theorem State.release_kept {x : State} {a1} {a2} {a3} : Kept [.arr] x (State.release x a1 a2 a3) := by
  unfold State.release
  dsimp only
  split
  · exact Kept.refl _
  · split
    · refine Kept.ite ?_ ?_
      · refine Kept.andThen State.setCtx_kept ?_
        exact Kept.refl _
      · exact Kept.refl _
    · refine Kept.andThen State.setCtx_kept ?_
      refine Kept.andThen State.setBead_kept ?_
      exact Kept.refl _

theorem State.routerError_kept {x : State} {a1} {a2} {a3} : Kept [.regs, .serve, .fab, .faults] x (State.routerError x a1 a2 a3) := by
  unfold State.routerError
  dsimp only
  split
  · refine Kept.andThen State.detectBead_kept ?_
    refine Kept.andThen State.detectBead_kept ?_
    split
    · refine Kept.andThen State.failConfig_kept ?_
      refine Kept.andThen State.bump_kept ?_
      exact Kept.refl _
    · refine Kept.andThen State.bump_kept ?_
      exact Kept.refl _
  · refine Kept.andThen State.detectBead_kept ?_
    split
    · refine Kept.andThen State.failConfig_kept ?_
      refine Kept.andThen State.bump_kept ?_
      exact Kept.refl _
    · refine Kept.andThen State.bump_kept ?_
      exact Kept.refl _

theorem State.place__kept {x : State} {a1} {a2} {a3} {a4} : Kept [.regs, .arr, .mem] x (State.place_ x a1 a2 a3 a4) := by
  unfold State.place_
  dsimp only
  refine Kept.ite ?_ ?_
  · refine Kept.andThen State.setCtx_kept ?_
    exact Kept.refl _
  · refine Kept.andThen State.bump_kept ?_
    refine Kept.andThen State.tileWrite_kept ?_
    refine Kept.andThen State.tileWrite_kept ?_
    refine Kept.andThen State.setCtx_kept ?_
    exact Kept.refl _

theorem State.spillRead_kept {x : State} {a1} {a2} {a3} : Kept [.regs, .arr, .serve, .fab, .faults] x (State.spillRead x a1 a2 a3) := by
  unfold State.spillRead
  dsimp only
  refine Kept.ite ?_ ?_
  · exact Kept.refl _
  · split
    · exact Kept.refl _
    · refine Kept.andThen State.correctedWords_kept ?_
      exact Kept.refl _
    · refine Kept.andThen State.routerError_kept ?_
      refine Kept.andThen State.edgeMoved_kept ?_
      refine Kept.andThen State.setCtx_kept ?_
      exact Kept.refl _

theorem State.arrive_kept {x : State} {a1} {a2} : Kept [.regs, .arr, .mem, .serve, .fab, .faults] x (State.arrive x a1 a2) := by
  unfold State.arrive
  dsimp only
  split
  · exact Kept.refl _
  · split
    · exact Kept.refl _
    · refine Kept.ite ?_ ?_
      · exact Kept.refl _
      · split
        · refine Kept.andThen State.routerError_kept ?_
          refine Kept.andThen State.edgeMoved_kept ?_
          refine Kept.upd ?_
          exact Kept.refl _
        · refine Kept.ite ?_ ?_
          · exact Kept.refl _
          · split
            · refine Kept.foldl _ _ ?_ ?_
              · refine Kept.andThen State.bumpBy_kept ?_
                refine Kept.andThen State.edgeMoved_kept ?_
                refine Kept.andThen State.place__kept ?_
                refine Kept.upd ?_
                exact Kept.refl _
              · intro _ _
                refine Kept.andThen State.corrected_kept ?_
                exact Kept.refl _
            · refine Kept.andThen State.edgeMoved_kept ?_
              refine Kept.andThen State.place__kept ?_
              refine Kept.upd ?_
              exact Kept.refl _

theorem execEntryArrival_kept {x : State} {a0} {a1} {a2} : KeptR [.regs, .arr, .mem, .serve, .fab, .faults] x (execEntryArrival a0 a1 a2 x) := by
  unfold execEntryArrival
  refine KeptR.next ?_
  split
  · refine Kept.ite ?_ ?_
    · refine Kept.andThen State.spillRead_kept ?_
      exact Kept.refl _
    · refine Kept.andThen State.arrive_kept ?_
      exact Kept.refl _
  · exact Kept.refl _

theorem State.steerFault_kept {x : State} {a1} {a2} : Kept [.regs, .arr, .serve, .fab, .faults] x (State.steerFault x a1 a2) := by
  unfold State.steerFault
  dsimp only
  refine Kept.andThen State.detectBead_kept ?_
  refine Kept.andThen State.failConfig_kept ?_
  refine Kept.andThen State.bump_kept ?_
  refine Kept.andThen State.setCtx_kept ?_
  exact Kept.refl _

theorem State.steerPair_kept {x : State} {a1} {a2} {a3} : Kept [.regs, .arr, .serve, .fab, .faults] x (State.steerPair x a1 a2 a3) := by
  unfold State.steerPair
  dsimp only
  split
  · refine Kept.ite ?_ ?_
    · refine Kept.andThen State.steerFault_kept ?_
      exact Kept.refl _
    · refine Kept.ite ?_ ?_
      · exact Kept.refl _
      · refine Kept.foldl _ _ ?_ ?_
        · refine Kept.andThen State.dequeue_kept ?_
          refine Kept.andThen State.dequeue_kept ?_
          exact Kept.refl _
        · intro _ _
          split
          · exact Kept.refl _
          · refine Kept.andThen State.edgeMoved_kept ?_
            refine Kept.andThen State.fly_kept ?_
            refine Kept.andThen State.setCtx_kept ?_
            exact Kept.refl _
  · exact Kept.refl _

theorem State.steer_kept {x : State} {a1} {a2} {a3} {a4} {P : List Part}
    (h4 : ∀ b0 b1 b2, Kept P x (a4 b0 b1 b2))
    (hq : [] ⊆ P := by first | with_reducible exact List.Subset.refl _ | decide | (refine List.Subset.trans ?_ (by assumption); decide)) : Kept P x (State.steer x a1 a2 a3 a4) := by
  unfold State.steer
  dsimp only
  split
  · exact Kept.refl _
  · refine Kept.ite ?_ ?_
    · exact Kept.refl _
    · split
      · exact Kept.refl _
      · refine Kept.andThen (h4 ..) ?_
        exact Kept.refl _

theorem execSteeringSwitchFire_kept {x : State} {a0} {a1} : KeptR [.regs, .arr, .serve, .fab, .faults] x (execSteeringSwitchFire a0 a1 x) := by
  unfold execSteeringSwitchFire
  refine KeptR.next ?_
  refine Kept.on (State.steer_kept ?_) ?_
  · intro _ _ _
    dsimp only
    refine Kept.andThen State.steerPair_kept ?_
    exact Kept.refl _
  · exact Kept.refl _

theorem execSteeringMergeFire_kept {x : State} {a0} {a1} : KeptR [.regs, .arr, .serve, .fab, .faults] x (execSteeringMergeFire a0 a1 x) := by
  unfold execSteeringMergeFire
  refine KeptR.next ?_
  refine Kept.on (State.steer_kept ?_) ?_
  · intro _ _ _
    refine Kept.ite ?_ ?_
    · refine Kept.andThen State.steerFault_kept ?_
      exact Kept.refl _
    · refine Kept.andThen State.steerPair_kept ?_
      exact Kept.refl _
  · exact Kept.refl _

------------------------------

§ **Your objective**
Write the data out again in full and exactly.

§ **Solved problem**
theorem State.release_kept {x : State} {a1} {a2} {a3} : Kept [.arr] x (State.release x a1 a2 a3) := by
  unfold State.release
  dsimp only
  split
  · exact Kept.refl _
  · split
    · refine Kept.ite ?_ ?_
      · refine Kept.andThen State.setCtx_kept ?_
        exact Kept.refl _
      · exact Kept.refl _
    · refine Kept.andThen State.setCtx_kept ?_
      refine Kept.andThen State.setBead_kept ?_
      exact Kept.refl _

theorem State.routerError_kept {x : State} {a1} {a2} {a3} : Kept [.regs, .serve, .fab, .faults] x (State.routerError x a1 a2 a3) := by
  unfold State.routerError
  dsimp only
  split
  · refine Kept.andThen State.detectBead_kept ?_
    refine Kept.andThen State.detectBead_kept ?_
    split
    · refine Kept.andThen State.failConfig_kept ?_
      refine Kept.andThen State.bump_kept ?_
      exact Kept.refl _
    · refine Kept.andThen State.bump_kept ?_
      exact Kept.refl _
  · refine Kept.andThen State.detectBead_kept ?_
    split
    · refine Kept.andThen State.failConfig_kept ?_
      refine Kept.andThen State.bump_kept ?_
      exact Kept.refl _
    · refine Kept.andThen State.bump_kept ?_
      exact Kept.refl _

theorem State.place__kept {x : State} {a1} {a2} {a3} {a4} : Kept [.regs, .arr, .mem] x (State.place_ x a1 a2 a3 a4) := by
  unfold State.place_
  dsimp only
  refine Kept.ite ?_ ?_
  · refine Kept.andThen State.setCtx_kept ?_
    exact Kept.refl _
  · refine Kept.andThen State.bump_kept ?_
    refine Kept.andThen State.tileWrite_kept ?_
    refine Kept.andThen State.tileWrite_kept ?_
    refine Kept.andThen State.setCtx_kept ?_
    exact Kept.refl _

theorem State.spillRead_kept {x : State} {a1} {a2} {a3} : Kept [.regs, .arr, .serve, .fab, .faults] x (State.spillRead x a1 a2 a3) := by
  unfold State.spillRead
  dsimp only
  refine Kept.ite ?_ ?_
  · exact Kept.refl _
  · split
    · exact Kept.refl _
    · refine Kept.andThen State.correctedWords_kept ?_
      exact Kept.refl _
    · refine Kept.andThen State.routerError_kept ?_
      refine Kept.andThen State.edgeMoved_kept ?_
      refine Kept.andThen State.setCtx_kept ?_
      exact Kept.refl _

theorem State.arrive_kept {x : State} {a1} {a2} : Kept [.regs, .arr, .mem, .serve, .fab, .faults] x (State.arrive x a1 a2) := by
  unfold State.arrive
  dsimp only
  split
  · exact Kept.refl _
  · split
    · exact Kept.refl _
    · refine Kept.ite ?_ ?_
      · exact Kept.refl _
      · split
        · refine Kept.andThen State.routerError_kept ?_
          refine Kept.andThen State.edgeMoved_kept ?_
          refine Kept.upd ?_
          exact Kept.refl _
        · refine Kept.ite ?_ ?_
          · exact Kept.refl _
          · split
            · refine Kept.foldl _ _ ?_ ?_
              · refine Kept.andThen State.bumpBy_kept ?_
                refine Kept.andThen State.edgeMoved_kept ?_
                refine Kept.andThen State.place__kept ?_
                refine Kept.upd ?_
                exact Kept.refl _
              · intro _ _
                refine Kept.andThen State.corrected_kept ?_
                exact Kept.refl _
            · refine Kept.andThen State.edgeMoved_kept ?_
              refine Kept.andThen State.place__kept ?_
              refine Kept.upd ?_
              exact Kept.refl _

theorem execEntryArrival_kept {x : State} {a0} {a1} {a2} : KeptR [.regs, .arr, .mem, .serve, .fab, .faults] x (execEntryArrival a0 a1 a2 x) := by
  unfold execEntryArrival
  refine KeptR.next ?_
  split
  · refine Kept.ite ?_ ?_
    · refine Kept.andThen State.spillRead_kept ?_
      exact Kept.refl _
    · refine Kept.andThen State.arrive_kept ?_
      exact Kept.refl _
  · exact Kept.refl _

theorem State.steerFault_kept {x : State} {a1} {a2} : Kept [.regs, .arr, .serve, .fab, .faults] x (State.steerFault x a1 a2) := by
  unfold State.steerFault
  dsimp only
  refine Kept.andThen State.detectBead_kept ?_
  refine Kept.andThen State.failConfig_kept ?_
  refine Kept.andThen State.bump_kept ?_
  refine Kept.andThen State.setCtx_kept ?_
  exact Kept.refl _

theorem State.steerPair_kept {x : State} {a1} {a2} {a3} : Kept [.regs, .arr, .serve, .fab, .faults] x (State.steerPair x a1 a2 a3) := by
  unfold State.steerPair
  dsimp only
  split
  · refine Kept.ite ?_ ?_
    · refine Kept.andThen State.steerFault_kept ?_
      exact Kept.refl _
    · refine Kept.ite ?_ ?_
      · exact Kept.refl _
      · refine Kept.foldl _ _ ?_ ?_
        · refine Kept.andThen State.dequeue_kept ?_
          refine Kept.andThen State.dequeue_kept ?_
          exact Kept.refl _
        · intro _ _
          split
          · exact Kept.refl _
          · refine Kept.andThen State.edgeMoved_kept ?_
            refine Kept.andThen State.fly_kept ?_
            refine Kept.andThen State.setCtx_kept ?_
            exact Kept.refl _
  · exact Kept.refl _

theorem State.steer_kept {x : State} {a1} {a2} {a3} {a4} {P : List Part}
    (h4 : ∀ b0 b1 b2, Kept P x (a4 b0 b1 b2))
    (hq : [] ⊆ P := by first | with_reducible exact List.Subset.refl _ | decide | (refine List.Subset.trans ?_ (by assumption); decide)) : Kept P x (State.steer x a1 a2 a3 a4) := by
  unfold State.steer
  dsimp only
  split
  · exact Kept.refl _
  · refine Kept.ite ?_ ?_
    · exact Kept.refl _
    · split
      · exact Kept.refl _
      · refine Kept.andThen (h4 ..) ?_
        exact Kept.refl _

theorem execSteeringSwitchFire_kept {x : State} {a0} {a1} : KeptR [.regs, .arr, .serve, .fab, .faults] x (execSteeringSwitchFire a0 a1 x) := by
  unfold execSteeringSwitchFire
  refine KeptR.next ?_
  refine Kept.on (State.steer_kept ?_) ?_
  · intro _ _ _
    dsimp only
    refine Kept.andThen State.steerPair_kept ?_
    exact Kept.refl _
  · exact Kept.refl _

theorem execSteeringMergeFire_kept {x : State} {a0} {a1} : KeptR [.regs, .arr, .serve, .fab, .faults] x (execSteeringMergeFire a0 a1 x) := by
  unfold execSteeringMergeFire
  refine KeptR.next ?_
  refine Kept.on (State.steer_kept ?_) ?_
  · intro _ _ _
    refine Kept.ite ?_ ?_
    · refine Kept.andThen State.steerFault_kept ?_
      exact Kept.refl _
    · refine Kept.andThen State.steerPair_kept ?_
      exact Kept.refl _
  · exact Kept.refl _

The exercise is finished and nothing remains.